Seine zentrale These, Vichy sei nicht Frankreich gewesen, sondern eine Räuberbande, und jetzt sei das wahre Frankreich wieder an der Macht, war natürlich unhaltbar, weil 569 von 669 Parlamentariern am 10. Juli 1940 in völlig legaler Abstimmung die Dritte Republik liquidiert hatten, ja geradezu absurd, so sehr war der Marschall Pétain, der „Sieger von Verdun“, der die Kapitulation und später die Rassengesetze unterschrieb, vom französischen Volk bejubelt und vergöttert worden, vor allem aber unverzeihlich, weil das neue Frankreich die Verantwortung für die Staatskollaboration ablehnte und sich (mit Einverständnis der politischen Klasse bis hin zu Mitterrand, der für die „Räuberbande“ gearbeitet hatte) weigerte, bei den Opfern, vor allem den Juden und Zigeunern, um Vergebung zu bitten.
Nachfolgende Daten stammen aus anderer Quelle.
/-! ### The sequencer (section 2.3) -/

theorem test_s1_wraps :
    after (.s1 0) { at_ 0#2 .s1 with tick := 0xFFFFFF00 } (fun t => (t.dl, t.stepCode)) = some (0x211, 2#4) := by
  decide
theorem test_s2 :
    after (.s2 0) (at_ 0#2 .s2) (fun t => (t.trace, t.stepCode)) =
      some ([(false, 0xA8#8), (false, 0x00#8), (false, 0xD3#8), (false, 0x34#8)], 3#4) := by decide
theorem test_s3 :
    after (.s3 1) { at_ 1#2 .s3 with sf1 := filled 20 0x0F#8 } (fun t => (t.trace, t.stepCode)) =
      some (List.replicate 20 (true, 0x0F#8), 4#4) := by decide
theorem test_s4 :
    after (.s4 1) (at_ 1#2 .s4) (fun t => (t.trace, t.stepCode)) = some ([(false, 0x81#8), (false, 0x55#8)], 5#4) := by
  decide
theorem test_s5 :
    after (.s5 0) { at_ 0#2 .s5 with tick := 1500, dl := 1785 } (fun t => (t.stepCode, t.engWork)) =
      some (5#4, [.await 1785, .goto .s6]) := by decide
theorem test_s6 :
    after (.s6 0) { at_ 0#2 .s6 with tick := 1790 } (fun t => (t.dl, t.stepCode)) = some (6499, 7#4) := by decide
theorem test_s7 :
    after (.s7 0) (at_ 0#2 .s7) (fun t => (t.trace, t.stepCode)) =
      some ([(false, 0xA8#8), (false, 0x38#8), (false, 0xD3#8), (false, 0x2F#8)], 8#4) := by decide
theorem test_s8 :
    after (.s8 2) (at_ 2#2 .s8) (fun t => (t.trace, t.stepCode)) = some ([(false, 0x81#8), (false, 0xFF#8)], 9#4) := by
  decide
theorem test_s9_middle :
    after (.s9 1) { at_ 1#2 .s9 with copyPending := 1#32 } (fun t => (t.copyPending, t.stepCode)) = some (1#32, 10#4) := by
  decide
theorem test_s9_boundary :
    yields (.s9 2) { drawn (at_ 2#2 .s9) with
        copyPending := 1#32, pendingCmd := 1#32, contrastPending := 1#32, pcon := ⟨6#8, 14#8, 20#8⟩ }
      (fun t => t.copyPending == 0#32 && t.pendingCmd == 0#32 && t.contrastPending == 0#32 &&
        t.wcon == ⟨6#8, 14#8, 20#8⟩ && t.sf0 == filled 20 0x3F#8 && t.trace.length == 8) = true := by decide
theorem test_s10 :
    after (.s10 2) { at_ 2#2 .s10 with tick := 6499, dl := 6499 } (fun t => (t.fn, t.stepCode)) = some (0#2, 11#4) := by
  decide
theorem test_s10_next :
    after (.s10 0) { at_ 0#2 .s10 with tick := 6499, dl := 6499 } (fun t => (t.fn, t.stepCode)) = some (1#2, 1#4) := by
  decide
theorem test_check :
    after .engCheck (at_ 0#2 .check) (fun t => t.stepCode) = some 1#4 ∧
    after .engCheck { at_ 0#2 .check with threadState := 3#32 } (fun t => t.stepCode) = some 13#4 := by decide
theorem test_exit :
    after .engExit { at_ 0#2 .exit with threadState := 3#32, copyPending := 1#32 }
      (fun t => (t.threadState, t.stepCode, t.copyPending, t.trace)) = some (0#32, 0#4, 1#32, []) := by decide
theorem test_start :
    yields .engStart { drawn (at_ 0#2 .start) with threadState := 1#32, copyPending := 1#32 }
      (fun t => t.threadState == 2#32 && t.stepCode == 11#4 && t.copyPending == 1#32 &&
        t.sf0 == filled 20 0x3F#8 && t.sf1 == filled 20 0x0F#8 && t.sf2 == filled 20 0x0C#8) = true := by decide
theorem test_idle : after .engIdle rest (fun t => t.stepCode) = some 0#4 := by decide

/-! ### Service (section 2.3) -/

theorem test_svcPublish :
    after .svcPublish { drawn (at_ 2#2 .s9) with copyPending := 1#32 } (fun t => (t.copyPending, t.sf2)) =
      some (0#32, filled 20 0x0C#8) := by decide
theorem test_svcContrast :
    after .svcContrast { at_ 2#2 .s9 with contrastPending := 1#32, pcon := ⟨6#8, 14#8, 20#8⟩ }
      (fun t => (t.wcon, t.contrastPending, t.trace)) = some (⟨6#8, 14#8, 20#8⟩, 0#32, []) := by decide
theorem test_svcCommand :
    after .svcCommand { at_ 2#2 .s9 with pendingCmd := 1#32, pcmd := filled 8 0xA7#8 } (fun t => (t.trace, t.pendingCmd)) =
      some (List.replicate 8 (false, 0xA7#8), 0#32) := by decide
theorem test_s9_contrastOrCommand :
    after (.s9 2) { at_ 2#2 .s9 with
        cfg := { params with policy := .contrastOrCommand }, pendingCmd := 1#32, contrastPending := 1#32 }
      (fun t => (t.contrastPending, t.pendingCmd, t.trace)) = some (0#32, 1#32, []) := by decide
Nach der Verleugnung der kriegsentscheidenden Rolle der Alliierten, bei denen de Gaulle sich trocken für „die Mithilfe“ bedankte, war das nun das zweite Wegsehen, Wegsehen in höchster Potenz, 50 Jahre lang staatlich verordnetes Wegsehen, das nur von Jacques Chirac nicht respektiert, von Präsident Sarkozy jedoch auf seinen Reisen durch die alten Kolonien wieder praktiziert wurde, als er es im Senegal und vor allem in Algerien ablehnte, für die Massaker der französischen Siedler und Soldaten um Verzeihung zu bitten, da es allerseits Untaten gegeben, die civilisation française auch ihr Gutes gehabt habe und die „Mode der Entschuldigungen“ der Würde der Grande Nation nicht angemessen sei.